See : https://www.tensorflow.org/api_docs/python/tf/keras/datasets/imdb/load_data
However, Keras offers some usefull tools for formatting textual data.
See : https://www.tensorflow.org/api_docs/python/tf/keras/preprocessing/text
%% Cell type:code id: tags:
``` python
vocab_size = 10000
# ----- Retrieve x,y
#
# Choose if you want to load dataset directly from keras (small size <20M)
(x_train, y_train), (x_test, y_test) = imdb.load_data( num_words = vocab_size,
skip_top = 0,
maxlen = None,
seed = 42,
start_char = 1,
oov_char = 2,
index_from = 3, )
# Or you can use the same pre-loaded dataset if at GRICAD or IDRIS
#place, dataset_dir = ooo.good_place( { 'GRICAD' : f'{os.getenv("SCRATCH_DIR","")}/PROJECTS/pr-fidle/datasets/IMDB',
# 'IDRIS' : f'{os.getenv("WORK","")}/datasets/IMDB',
# 'HOME' : f'{os.getenv("HOME","")}/datasets/IMDB'} )
#with h5py.File(f'{dataset_dir}/dataset_imdb.h5','r') as f:
# x_train = f['x_train'][:]
# y_train = f['y_train'][:]
# x_test = f['x_test'][:]
# y_test = f['y_test'][:]
```
%% Cell type:code id: tags:
``` python
print(" Max(x_train,x_test) : ", ooo.rmax([x_train,x_test]) )
print(" x_train : {} y_train : {}".format(x_train.shape, y_train.shape))
print(" x_test : {} y_test : {}".format(x_test.shape, y_test.shape))
print('\nReview example (x_train[12]) :\n\n',x_train[12])
```
%% Cell type:markdown id: tags:
### 2.3 - Have a look for humans (optional)
When we loaded the dataset, we asked for using \<start\> as 1, \<unknown word\> as 2
So, we shifted the dataset by 3 with the parameter index_from=3
%% Cell type:code id: tags:
``` python
# ---- Retrieve dictionary {word:index}, and encode it in ascii
word_index = imdb.get_word_index()
# ---- Shift the dictionary from +3
word_index = {w:(i+3) for w,i in word_index.items()}
# ---- Add <pad>, <start> and unknown tags
word_index.update( {'<pad>':0, '<start>':1, '<unknown>':2} )
# ---- Create a reverse dictionary : {index:word}
index_word = {index:word for word,index in word_index.items()}
# ---- Add a nice function to transpose :
#
def dataset2text(review):
return ' '.join([index_word.get(i, '?') for i in review])
```
%% Cell type:code id: tags:
``` python
print('\nDictionary size : ', len(word_index))
print('\nReview example (x_train[12]) :\n\n',x_train[12])
print('\nIn real words :\n\n', dataset2text(x_train[12]))
```
%% Cell type:markdown id: tags:
### 2.4 - Have a look for neurons
%% Cell type:code id: tags:
``` python
plt.figure(figsize=(12, 6))
ax=sns.distplot([len(i) for i in x_train],bins=60)
ax.set_title('Distribution of reviews by size')
plt.xlabel("Review's sizes")
plt.ylabel('Density')
ax.set_xlim(0, 1500)
plt.show()
```
%% Cell type:markdown id: tags:
## Step 3 - Preprocess the data
In order to be processed by an NN, all entries must have the same length.
We chose a review length of **review_len**
We will therefore complete them with a padding (of \<pad\>\)

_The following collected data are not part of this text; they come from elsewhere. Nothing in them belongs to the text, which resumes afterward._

-- ==== Sys2Proof/Machine/Barriers.lean ====
section
/-! DEFINITION. Named barriers (R139, R140, R198): their state as words read it, handles, arrivals, bound bytes,
completion of a phase; BARARV, BARWT, BARAW, BARINIT, BARST, BAREXP. -/

namespace Sys2Proof.Machine

/-! ## Handles (R140, R198) -/

/-- A barrier of a cluster. -/
def Cluster.bar (c : Cluster) (b : Nat) : Barrier := tgetD c.bars b {}

def Cluster.setBar (c : Cluster) (b : Nat) (x : Barrier) : Cluster := { c with bars := tset c.bars b x }

def State.setBar (s : State) (cl b : Nat) (x : Barrier) : State := s.setCluster cl ((s.cluster cl).setBar b x)

/-- The cluster's barrier is held by a work-group of the context. -/
def State.barHeld (s : State) (ctx cl b : Nat) : Bool :=
  match ((s.cluster cl).bar b).holder with
  | some w => (s.wg w).ctx == ctx
  | none => false

/-- The cluster barrier that a handle of a work-group names, none where the handle is refused. -/
def State.barNo (s : State) (w : Wg) (h : Nat) : Option Nat :=
  if 32 ≤ h then none
  else if h < 16 then if h < w.hdr.bars then some (w.bb + h) else none
  else if s.barHeld w.ctx (clusterOf w.core) (h - 16) then some (h - 16)
  else none

/-! ## Phases (R139) -/

/-- Bits 0 and 1 of the status that a wait writes. -/
def Barrier.status (x : Barrier) : Word := BitVec.ofNat 32 (x.ph.toNat + 2 * x.lflt.toNat)

/-- Bits 31:0 as BARST reads them. -/
def Barrier.low (x : Barrier) : Word :=
  BitVec.ofNat 32 (x.ph.toNat * 2147483648 + x.lflt.toNat * 1073741824 + x.cflt.toNat * 536870912 + x.arr % 2048 * 65536 +
    x.expa % 2048)

/-- A group parked on the barrier whose arrival, if its word makes one, has been counted. -/
def Park.onBar (p : Park) (b : Nat) : Bool := p.why == ParkWhy.barrier b && p.arg == 0

/-- The scope of a wake's acquire: the widest among the phase's bound cards, else core for global memory (R139, R170). -/
def wakeScope (w : Option Scope) : Scope := w.getD .core

/-- One slot parked on the barrier wakes with a status, be its park kept behind a trap or in a fence's checkpoint. -/
def State.wakeBar (s : State) (b : Nat) (status : Word) (scope : Scope) (g : Nat) (x : Bool) : State :=
  s.wakeParks g x (fun p => p.onBar b) status scope

/-- Every slot parked on barrier `b` of a cluster wakes. -/
def State.wakeBars (s : State) (cl b : Nat) (status : Word) (scope : Scope) : State :=
  let gs := (s.groups.map Prod.fst).filter fun g => clusterOf (coreOf g) == cl
  gs.foldl (fun s g => (s.wakeBar b status scope g false).wakeBar b status scope g true) s

/-- The phase completes. -/
def Barrier.turn (x : Barrier) : Barrier :=
  { x with ph := !x.ph, lflt := x.cflt, cflt := false, arr := 0, wide := none, last := x.wide }

/-- Completes the phase of barrier `b` where ARR = EXPA and TX = 0. -/
def State.checkBar (s : State) (cl b : Nat) : State :=
  let x := (s.cluster cl).bar b
  if x.arr = x.expa ∧ x.tx = 0 then
    let y := x.turn
    (s.setBar cl b y).wakeBars cl b y.status (wakeScope y.last)
  else s

/-- An arrival, none where it overflows. -/
def State.arriveBar (s : State) (cl b : Nat) : Option State :=
  let x := (s.cluster cl).bar b
  if x.arr = x.expa ∧ x.tx ≠ 0 then none
  else some ((s.setBar cl b { x with arr := x.arr + 1 }).checkBar cl b)

/-- The wider of two scopes. -/
def widerScope (a : Option Scope) (p : Scope) : Scope :=
  match a with
  | none => p
  | some q => if scopeNo q < scopeNo p then p else q

/-- A bound card delivers `n` bytes, or is charged with them where it faults. -/
def State.boundBytes (s : State) (cl b n : Nat) (fault : Bool) (scope : Scope) : State :=
  let x := (s.cluster cl).bar b
  (s.setBar cl b
    { x with tx := x.tx - BitVec.ofNat 32 n, cflt := x.cflt || fault, wide := some (widerScope x.wide scope) }).checkBar cl b

/-! ## An arrival leaves the issue queue -/

/-- The arrival of BARARV or BARAW once the release of the group's earlier accesses is complete. -/
def State.leaveArrive (s : State) (g : Nat) (e : Entry) (cl b : Nat) (wait : Bool) : State :=
  let ph := ((s.cluster cl).bar b).ph
  let mine (p : Park) : Bool := p.id == e.id
  if wait then
    let clear (p : Park) : Park := if mine p then { p with arg := 0 } else p
    let t := s.modGrp g fun x => x.mapParks e.slotB fun p => some (clear p)
    match t.arriveBar cl b with
    | some t => t
    | none =>
      let drop (p : Park) : Option Park := if mine p then none else some p
      (s.modGrp g fun x => (x.mapParks e.slotB drop).supply e.id (fun _ => (0, [])) true).raiseEntry g e Code.BAROVF
  else
    match s.arriveBar cl b with
    | some t => t.modGrp g fun x => x.supply1 e.id (BitVec.ofNat 32 ph.toNat)
    | none => (s.modGrp g fun x => x.supply e.id (fun _ => (0, [])) true).raiseEntry g e Code.BAROVF

/-! ## The words (R140) -/

/-- The barrier that a word's handle names, or BARBUD. -/
def State.withBar (s : State) (c : Cursor) (a : BitVec 7) (f : Nat → Nat → State) : State :=
  match s.barNo (s.wg (s.grp c.grp).wg) ((s.grp c.grp).sc c.slotB a.toNat).toNat with
  | none => s.trapE c Code.BARBUD
  | some b => f (clusterOf (coreOf c.grp)) b

/-- Opcode of the barrier words, for entries of the issue queue. -/
def opBar : BitVec 6 := 0x38

/-- BARARV (R140). -/
def execBararv (d a : BitVec 7) (s : State) : Host.Outcome State Fault Refusal :=
  word (.bararv d a) s fun c s => s.withBar c a fun cl b =>
    let (id, s) := s.fresh
    (s.postWait c (sreg d.toNat) 1 id).enqueue c id opBar (.arrive cl b false) [] 0

/-- BARWT (R140). -/
def execBarwt (d a b : BitVec 7) (s : State) : Host.Outcome State Fault Refusal :=
  word (.barwt d a b) s fun c s => s.withBar c a fun cl k =>
    let x := (s.cluster cl).bar k
    if x.ph.toNat = ((s.grp c.grp).sc c.slotB b.toNat).toNat % 2 then
      let (id, s) := s.fresh
      (s.postWait c (sreg d.toNat) 1 id).park c (.barrier k) (.barwt d a b) 0 id
    else (s.postS c d.toNat x.status).acquireAt c.grp (wakeScope x.last)

/-- BARAW (R140). -/
def execBaraw (d a : BitVec 7) (s : State) : Host.Outcome State Fault Refusal :=
  word (.baraw d a) s fun c s => s.withBar c a fun cl b =>
    let (id, s) := s.fresh
    ((s.postWait c (sreg d.toNat) 1 id).enqueue c id opBar (.arrive cl b true) [] 0).park c (.barrier b) (.baraw d a) 1 id

/-- BARINIT (R140). -/
def execBarinit (a b : BitVec 7) (s : State) : Host.Outcome State Fault Refusal :=
  word (.barinit a b) s fun c s => s.withBar c a fun cl k =>
    let n := ((s.grp c.grp).sc c.slotB b.toNat).toNat
    if n = 0 ∨ 1024 < n then s.trapE c Code.BAROVF
    else
      let y : Barrier := { expa := n, holder := ((s.cluster cl).bar k).holder }
      (s.setBar cl k y).wakeBars cl k 4 .core

/-- BARST (R140). -/
def execBarst (d a : BitVec 7) (s : State) : Host.Outcome State Fault Refusal :=
  word (.barst d a) s fun c s => s.withBar c a fun cl b =>
    let x := (s.cluster cl).bar b
    s.postSP c d.toNat (x.tx ++ x.low : BitVec 64)

/-- BAREXP (R140). -/
def execBarexp (a b : BitVec 7) (s : State) : Host.Outcome State Fault Refusal :=
  word (.barexp a b) s fun c s => s.withBar c a fun cl k =>
    let x := (s.cluster cl).bar k
    let t := x.tx.toInt + ((s.grp c.grp).sc c.slotB b.toNat).toInt
    if t < -2147483648 ∨ 2147483647 < t then s.trapE c Code.BAROVF
    else (s.setBar cl k { x with tx := BitVec.ofInt 32 t }).checkBar cl k

end Sys2Proof.Machine
end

%% Cell type:code id: tags:
``` python
review_len = 256
x_train = keras.preprocessing.sequence.pad_sequences(x_train,
value = 0,
padding = 'post',
maxlen = review_len)
x_test = keras.preprocessing.sequence.pad_sequences(x_test,
value = 0 ,
padding = 'post',
maxlen = review_len)
print('\nReview example (x_train[12]) :\n\n',x_train[12])
print('\nIn real words :\n\n', dataset2text(x_train[12]))
```
%% Cell type:markdown id: tags:
### Save dataset and dictionary (can be usefull but not mandatory if at GRICAD or IDRIS)
%% Cell type:code id: tags:
``` python
os.makedirs('./data', mode=0o750, exist_ok=True)
with h5py.File('./data/dataset_imdb.h5', 'w') as f:
f.create_dataset("x_train", data=x_train)
f.create_dataset("y_train", data=y_train)
f.create_dataset("x_test", data=x_test)
f.create_dataset("y_test", data=y_test)
with open('./data/word_index.json', 'w') as fp:
json.dump(word_index, fp)
with open('./data/index_word.json', 'w') as fp:
json.dump(index_word, fp)
print('Saved.')
```
%% Cell type:markdown id: tags:
## Step 4 - Build the model
Few remarks :
1. We'll choose a dense vector size for the embedding output with **dense_vector_size**
2. **GlobalAveragePooling1D** do a pooling on the last dimension : (None, lx, ly) -> (None, ly)
In other words: we average the set of vectors/words of a sentence
3. L'embedding de Keras fonctionne de manière supervisée. Il s'agit d'une couche de *vocab_size* neurones vers *n_neurons* permettant de maintenir une table de vecteurs (les poids constituent les vecteurs). Cette couche ne calcule pas de sortie a la façon des couches normales, mais renvois la valeur des vecteurs. n mots => n vecteurs (ensuite empilés par le pooling)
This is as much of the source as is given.